Right, which is why I decided they aren't worth it.

> 
>>> Putting aside ineradicable evil of Intel ME or its
>>> AMD twin, and SMM handler, you are exposing keys to whatever code happen
>>> to inhabit the preboot env, not neccessary originating from the firmware
>>> vendor.  Secure Boot would not help there, since when the measurement
>>> indicate that untrusted component was there, it is too late.  I.e.,
>>> you making much easier for malice hacker to steal the keys.
>> 
>> I mean, the same argument holds for the kernel, if not moreso.  You have ACPI bytecode, SMM, device blobs, anything that the boot environment chose to keep around for runtime by marking that memory as "unavailable", and of course, the evil that is Intel ME.  This is an unavoidable risk of having keys in main memory ever.
> See above.
> 
>> If you really want any kind of safety from this, you need to use a hardware crypto device that stores keys in a separate memory (which, I specifically designed things to make it easy to add support for one).  Of course, you then have to trust the device...
> 
> No, what I want is avoiding bad choices which are seemingly made just
> because code can be written. Code exposing sensitive material is written
> for very weak and leaking environment, at least without secure boot
> turned on. Arguments supporting that decision reference 'security' by
> e.g. hiding kernel binary, and undesire to have /boot partition. Please
> take a step outside and see bigger picture.

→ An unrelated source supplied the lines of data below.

/-- translate: an exhausted channel gets n idle items; an address no held slot contains gets none; else
k = min(r, n / 8, room) bytes are used and answered with 8 items each, the templates of the bits of the
bytes of R268 most significant first, filled with idle items to n when they are the last (R267, R270,
R271). The slot is the channel's own if that has no source, else the lowest held slot that contains the
address (R267, R269, R272). The room of a null slot is its own channel's count (log 17); which races make
a byte unspecified where ranges overlap is log 6's. -/
def Obligations.TranslateCountsItems : Prop :=
  ∀ (s : State) (j : Fin 15) (a r : Word) (n : BitVec 16), 8 ≤ n.toNat →
    let ans := translateAnswer s.pool s j a r n
    let contains (l : Fin 15) : Prop := (s.slotAt l).inUse = true ∧ (s.slotAt l).null = false ∧
      (s.slotAt l).srcLo.toNat ≤ a.toNat ∧ a.toNat < (s.slotAt l).srcHi.toNat
    ans.count.toNat = ans.items.length ∧
    (r = 0 → ans.items = List.replicate n.toNat 0 ∧ ans.used = 0 ∧
      translateEffect s.pool s j a r n = s) ∧
    (r ≠ 0 → pullSlot s.pool j a = none → ans.items = [] ∧ ans.used = 0 ∧
      translateEffect s.pool s j a r n = s) ∧
    (∀ q, r ≠ 0 → pullSlot s.pool j a = some q →
      let x := s.slotAt q
      let room := if x.null then r.toNat else x.srcHi.toNat - a.toNat
      let first := if x.null then x.vlen.toNat - r.toNat else a.toNat - x.srcLo.toNat
      ans.used.toNat = min r.toNat (min (n.toNat / 8) room) ∧ 1 ≤ ans.used.toNat ∧
      ans.items.length = (if ans.used = r then n.toNat else 8 * ans.used.toNat) ∧
      (∀ i, 8 * ans.used.toNat ≤ i → i < ans.items.length → ans.items[i]? = some 0) ∧
      ∃ v : Nat → Byte,
        (∀ t, t < ans.used.toNat → ∀ m, m < 8 →
          ans.items[8 * t + m]? = some (if (v t).getLsbD (7 - m) then x.bit1 else x.bit0)) ∧
        (∀ t, x.null = true ∨ x.bright = 0 → v t = 0) ∧
        (∀ t, t < ans.used.toNat → x.null = false → x.bright ≠ 0 →
          let addr := byteAddr x.srcLo x.reorder x.order (first + t)
          (∃ b, v t = scale b x.bright) ∧
          (isBacked s.params addr.toNat = true →
            s.racedFor (pullReader s.pool j q).inst addr = false →
            s.racedFor (pullReader s.pool j q).via addr = false →
            v t = scale (memByte s.mem addr.toNat) x.bright))) ∧
    ((s.slotAt j).inUse = true → (s.slotAt j).null = true → pullSlot s.pool j a = some j) ∧
    (((s.slotAt j).inUse = false ∨ (s.slotAt j).null = false) →
      (∀ q, pullSlot s.pool j a = some q → contains q ∧ ∀ l, l < q → ¬ contains l) ∧
      (pullSlot s.pool j a = none → ∀ l, ¬ contains l))

/-- A pull of a channel whose slot has no source is answered with bit0 items and no memory read; so is
every pull of a frame of brightness 0 (R268, R269, R284). -/
def Obligations.SilentPullSendsBit0 : Prop :=
  ∀ (s : State) (j q : Fin 15) (a r : Word) (n : BitVec 16), r ≠ 0 → pullSlot s.pool j a = some q →
    ((s.slotAt q).null = true ∨ (s.slotAt q).bright = 0) →
    translateEffect s.pool s j a r n = s ∧
    ∀ i, i < 8 * (translateAnswer s.pool s j a r n).used.toNat →
      (translateAnswer s.pool s j a r n).items[i]? = some (s.slotAt q).bit0

/-- The reads of a pull answered for a held slot are those of R268, one for each byte used, in
increasing index; they lie in the slot's range, in states that keep the invariant (R107, R116, R268).
That they stand on the port of the instance that holds the pulling channel is the model's choice (log
24). -/
def Obligations.TranslateReadsInsideSlot : Prop :=
  ∀ (s : State) (j q : Fin 15) (a r : Word) (n : BitVec 16), s.Inv → r ≠ 0 →
    pullSlot s.pool j a = some q →
    let x := s.slotAt q
    let reads := (List.range (translateAnswer s.pool s j a r n).used.toNat).map (fun t =>
      byteAddr x.srcLo x.reorder x.order (a.toNat - x.srcLo.toNat + t))
    ∃ l, (translateEffect s.pool s j a r n).ports.reads = s.ports.reads ++ l ∧
      l.map MemRead.addr = (if x.null = true ∨ x.bright = 0 then [] else reads) ∧
      (∀ b ∈ l, x.srcLo.toNat ≤ b.addr.toNat ∧ b.addr.toNat < x.srcHi.toNat) ∧
      (∀ b ∈ l, b.reader.chan = some j ∧ b.reader.via = x.owner ∧
        ((s.slotAt j).inUse = true → b.reader.inst = (s.slotAt j).owner))

/-- The channels under their contract, one cycle (R281, R282): a kick starts a transmission at the
submitted range with done low; an idle channel stays as it is, done included; a stop ends the
transmission with the output low, and done rises after it or not, as drawn, unless it was due by then; a
transmission that has ended raises done after the cycles drawn for it, a finite number;
an answer advances the cursor by the bytes used and its items follow those held, or, if it has none, end
the transmission; the output is low except while an item with d0 ≠ 0 is under emission, and then l0 for
d0 ticks and l1 after them. What `emit` emits is HardwareWaveformIsExact. Choices of the
model are that a kick wins over a stop of the same cycle and that the answer's items follow the cycle's
emission (log 29), that a kick drops the items still held (log 31), that a stop comes after the channel's
own part of the cycle and that the output is low in a pause between items (log 10), that an answer
without items ends the transmission after the items held (log 12), and that a cycle counts F_PERIPH
units of time and a tick F_CLK (log 27). In every cycle each channel of the build goes through this, and
a running one that asks for 8 to PULL_MAX items is answered in that cycle, at its own cursor and from the
pool of the cycle's start, whatever PREEMPT, and no other pull is answered (R266, R281 item 2); with
`rst_n` low the pool is the cleared one (log 18). -/
def Obligations.ChannelContract : Prop :=
  (∀ (s t : State) (j : Fin 15), step s = .next t →
    let c := s.chanAt j
    let asks (n : BitVec 16) : Prop := c.phase = .running ∧
      (chanDrawOf s.input j).pull = some n ∧ 8 ≤ n.toNat ∧ n.toNat ≤ s.params.pullMax
    let built : Prop := s.params.hasPulsegen = true ∧ j.val < s.params.nCh
    let answers := t.ports.pulls.filter (fun a => a.chan == j)
    (¬ built → t.chanAt j = c ∧ answers = []) ∧
    (built → t.chanAt j = chanNext s.input { s with ports := t.ports } j) ∧
    ((∀ n, ¬ asks n) → answers = []) ∧
    (∀ n, built → asks n → ∃ u : State,
      u.pool = (if s.input.rstLow then (State.resetOf s.params).pool else s.pool) ∧
      u.params = s.params ∧ u.mem = t.mem ∧
      (s.input.rstLow = false → u.insts = t.insts ∧ u.raced = t.raced) ∧
      answers = [translateAnswer u.pool u j c.addr c.rem n])) ∧
  ∀ (s : State) (e : Env) (j : Fin 15),
    let c := s.chanAt j
    let d := chanDrawOf e j
    let c' := chanNext e s j
    let kick := s.ports.kicks.find? (fun k => k.chan == j)
    let answer := s.ports.pulls.find? (fun a => a.chan == j)
    let rest := emit s.params d.gaps s.params.fPeriph c.wait c.pos c.fifo
    (∀ k, kick = some k →
      c'.phase = .running ∧ c'.done = false ∧ c'.addr = k.base ∧ c'.rem = k.len ∧ c'.fifo = [] ∧
      c'.level s.params = false) ∧
    (kick = none → c.phase = .idle → c' = c) ∧
    (kick = none → j ∈ s.ports.stops → c'.phase ≠ .running ∧ c'.level s.params = false ∧
      (c.phase = .running → rest ≠ none →
        (d.doneAfterStop = false → c'.phase = .idle ∧ c'.done = false) ∧
        (d.doneAfterStop = true → d.latency = 0 → c'.phase = .idle ∧ c'.done = true) ∧
        (d.doneAfterStop = true → d.latency ≠ 0 →
          c'.phase = .ended ∧ c'.done = false ∧ c'.lag + 1 = d.latency)) ∧
      ∀ lag, (c.phase = .ended ∧ lag = c.lag) ∨ (c.phase = .running ∧ rest = none ∧ lag = d.latency) →
        (lag = 0 → c'.phase = .idle ∧ c'.done = true) ∧
        (lag ≠ 0 → d.doneAfterStop = true →
          c'.phase = .ended ∧ c'.done = false ∧ c'.lag + 1 = lag) ∧
        (lag ≠ 0 → d.doneAfterStop = false → c'.phase = .idle ∧ c'.done = false)) ∧
    (kick = none → j ∉ s.ports.stops → c.phase = .ended →
      (c.lag = 0 → c'.phase = .idle ∧ c'.done = true) ∧
      (c.lag ≠ 0 → c'.phase = .ended ∧ c'.done = false ∧ c'.lag + 1 = c.lag)) ∧
    (kick = none → j ∉ s.ports.stops → c.phase = .running → rest = none →
      (d.latency = 0 → c'.phase = .idle ∧ c'.done = true) ∧
      (d.latency ≠ 0 → c'.phase = .ended ∧ c'.done = false ∧ c'.lag + 1 = d.latency)) ∧
    (∀ m, kick = none → j ∉ s.ports.stops → c.phase = .running → rest = some m →
      c'.phase = .running ∧ c'.done = c.done ∧ c'.wait = m.wait ∧ c'.pos = m.pos ∧
      (answer = none → c'.addr = c.addr ∧ c'.rem = c.rem ∧ c'.fifo = m.fifo) ∧
      (∀ a, answer = some a → c'.addr = c.addr + a.used ∧ c'.rem = c.rem - a.used ∧
        c'.fifo = m.fifo ++ (if a.items = [] then [0] else a.items))) ∧
    (c.phase ≠ .running ∨ c.wait ≠ 0 ∨ c.fifo = [] → c.level s.params = false) ∧
    (∀ it items, c.phase = .running → c.wait = 0 → c.fifo = it :: items →
      c.level s.params =
        if itemD0 it = 0 then false
        else if c.pos < itemD0 it * s.params.fClk then itemL0 it else itemL1 it)

/-! ## The register window -/

/-- A CTRL write while idle: the hardwired fields, ORDER 6 and 7, and the refusal of a retry budget
without interrupt tolerance (R42, R43, R373). -/
def Obligations.CtrlWriteIsLegalised : Prop :=
  ∀ (p : Params) (x : Inst) (w : Word), x.status.busy = false →
    let y := x.busWrite p 0x04 .word w
    let tol := w.getLsbD 1 && p.intTolSupported
    (tol = false ∧ w.extractLsb' 8 4 ≠ 0 → y = { x with
      status := { x.status with wrIgnored := true, err := .cfgInvalid } }) ∧
    (tol = true ∨ w.extractLsb' 8 4 = 0 →
      y = { x with ctrl := y.ctrl } ∧
      y.ctrl.backend = (w.getLsbD 0 && p.hasPulsegen) ∧ y.ctrl.intTol = tol ∧
      y.ctrl.reorder = w.getLsbD 2 ∧ y.ctrl.dbgEn = (w.getLsbD 6 && p.hasDebugPins) ∧
      y.ctrl.irqEn = w.getLsbD 7 ∧ y.ctrl.retry = w.extractLsb' 8 4 ∧
      (w.extractLsb' 3 3 = 6 ∨ w.extractLsb' 3 3 = 7 → y.ctrl.order = x.ctrl.order) ∧
      (w.extractLsb' 3 3 ≠ 6 → w.extractLsb' 3 3 ≠ 7 → y.ctrl.order.code = w.extractLsb' 3 3)) ∧
    (∀ now : Time,
      (readReg now y .ctrl).toNat = y.ctrl.backend.toNat + 2 * y.ctrl.intTol.toNat +
        4 * y.ctrl.reorder.toNat + 8 * y.ctrl.order.code.toNat + 64 * y.ctrl.dbgEn.toNat +
        128 * y.ctrl.irqEn.toNat + 256 * y.ctrl.retry.toNat)

/-- A STATUS write clears IRQ_PEND with bit 4 and WR_IGNORED with bit 5 and changes nothing else, while
busy too (R44). A CMD write is accepted while idle and dropped with WR_IGNORED while busy; CMD reads 0
(R45). -/
def Obligations.StatusAndCmdWrites : Prop :=
  ∀ (p : Params) (x : Inst) (w : Word) (now : Time),
    x.busWrite p 0x08 .word w = { x with
      status := { x.status with
        irqPend := if w.getLsbD 4 then false else x.status.irqPend
        wrIgnored := if w.getLsbD 5 then false else x.status.wrIgnored } } ∧
    (x.status.busy = false → x.busWrite p 0x0C .word w = { x with
      status := { x.status with busy := true }
      h := { x.h with cmdword := w }
      phase := .decode }) ∧
    (x.status.busy = true → x.busWrite p 0x0C .word w = { x with
      status := { x.status with wrIgnored := true } }) ∧
    busRead now x 0x0C .word = 0

/-- STATUS reads as the bits of R44, with the phase codes of R76 and the error codes of R370; PINS reads
as the bits of R57. The data line is not driven while DOUT_OE = 0; else it carries the output of channel
h.hw_j while the phase is HW_WAIT, which PINS.ROUTED shows, and DOUT otherwise (R37, R279). -/
def Obligations.StatusWordLayout : Prop :=
  (∀ (s : State) (k : Fin 8),
    ((s.instAt k).pins.doutOe = false → s.lineLevel k = none) ∧
    ((s.instAt k).pins.doutOe = true → (s.instAt k).phase = .hwWait →
      s.lineLevel k = some ((s.chanAt (s.instAt k).h.hwJ).level s.params)) ∧
    ((s.instAt k).pins.doutOe = true → (s.instAt k).phase ≠ .hwWait →
      s.lineLevel k = some (s.instAt k).pins.dout)) ∧
  ∀ (x : Inst) (now : Time),
    (readReg now x .status).toNat =
      x.status.busy.toNat + 2 * x.status.lastOk.toNat + 4 * x.status.profileValid.toNat +
      8 * x.status.hwProfileValid.toNat + 16 * x.status.irqPend.toNat +
      32 * x.status.wrIgnored.toNat +
      2 ^ 8 * x.status.err.code.toNat + 2 ^ 12 * x.phase.code.toNat +
      2 ^ 16 * x.status.attempts.toNat + 2 ^ 24 * x.status.hwChan.toNat ∧
    (readReg now x .pins).toNat =
      x.pins.dout.toNat + 2 * x.pins.doutOe.toNat + 4 * x.pins.dbgStart.toNat +
      8 * x.pins.dbgAbort.toNat + (if x.phase = .hwWait then 16 else 0) ∧
    (Phase.code .idle = 0 ∧ Phase.code .decode = 1 ∧ Phase.code .gate = 2 ∧
      Phase.code .awaitSlot = 3 ∧ Phase.code .holdHigh = 4 ∧ Phase.code .finalLow = 5 ∧
      Phase.code .hwWait = 6) ∧
    (ErrCode.code .none = 0 ∧ ErrCode.code .overrun = 1 ∧ ErrCode.code .poolEmpty = 2 ∧
      ErrCode.code .hwTimeout = 3 ∧ ErrCode.code .cfgInvalid = 4 ∧ ErrCode.code .illegalCmd = 5 ∧
      ErrCode.code .noProfile = 6 ∧ ErrCode.code .badLength = 7)

/-- A run of instance k is over in the first cycle E in which its program has been performed and
S_E.STATUS.BUSY = 0: its host has no statement left but IDLE 0, or besides only one that is performed in E
itself, a read, a WAIT_IDLE or the last cycle of an IDLE. What is observed of the run is S_E, one sample of
the line for every cycle 0 to E, and in cycle order the addresses its instance reads and the values its
host's reads return (R452). Which cycle counts as that of a statement's performance is the model's reading
(log 28). -/
def Obligations.RunEndsAtFirstIdleCycle : Prop :=
  (∀ (k : Fin 8) (s : State),
    let left := (s.hostAt k).filter (fun x => decide (x ≠ .idle 0))
    runEnds s k = true ↔ (s.instAt k).status.busy = false ∧
      (left = [] ∨ (∃ off z, left = [.read off z]) ∨ left = [.waitIdle] ∨ left = [.idle 1])) ∧
  ∀ (k : Fin 8) (n : Nat) (s : State), s.params.legal →
    (∀ r, observe k n s = some r →
      r.cycles < n ∧ runFor r.cycles s = .next r.final ∧ runEnds r.final k = true ∧
      (r.final.instAt k).status.busy = false ∧
      (∀ e t, e < r.cycles → runFor e s = .next t → runEnds t k = false) ∧
      r.line.length = r.cycles + 1 ∧
      (∀ e t, e ≤ r.cycles → runFor e s = .next t → r.line[e]? = some (t.lineSample k)) ∧
      ∃ (reads : Nat → List (Time × Word)) (values : Nat → List Word),
        r.reads = (List.range (r.cycles + 1)).flatMap reads ∧
        r.values = (List.range (r.cycles + 1)).flatMap values ∧
        ∀ e t u, e ≤ r.cycles → runFor e s = .next t → step t = .next u →
          reads e = (u.readsOf k).map (fun a => (t.cycle, a)) ∧
          values e = (u.ports.rdata[k.val]).toList) ∧
    (∀ e t, e < n → runFor e s = .next t → runEnds t k = true → ∃ r, observe k n s = some r)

I'd say the same to you...

You are only considering one kind of scenario.  Alan's and my work is aimed at protecting systems from attackers that have some level of physical access to the machines.  There are people in the world who have to contend with this sort of thing, and the major competing OSes (Apple, Linux, MS, etc) all have their own full-disk encryption solutions.

Moreover, my work is aimed at tamper-resilience at the OS level.  Yes, I know OS tamper-resistance can be undermined without trusted firmware, but we are seeing projects like coreboot and others working toward that end.  Moreover, these kinds of efforts are themselves pointless when the OS does things like leaving the most sensitive part of the system wide open to tampering.

Speaking personally, I would like to see a system where I have full disk encryption combined with EFI secure boot with a unique platform key stored on my encrypted disk. Having an unencrypted boot partition in such a system just opens up more attacks, plain an simple.  (I would also like to see an open source firmware and no ME, but that's out of scope here)

Finally, it's not like Alan's and my work *forces* anyone to use GELI.  If you are really worried about some scenario where an attacker doesn't have physical access and needs to backdoor the firmware to sniff keys so they can access data they can't see despite being able to write to firmware, then fine, don't use GELI at boot.  Better yet, use the compile flag to remove it from boot1 and loader completely.  But if you want full disk encryption, you have the option of having it.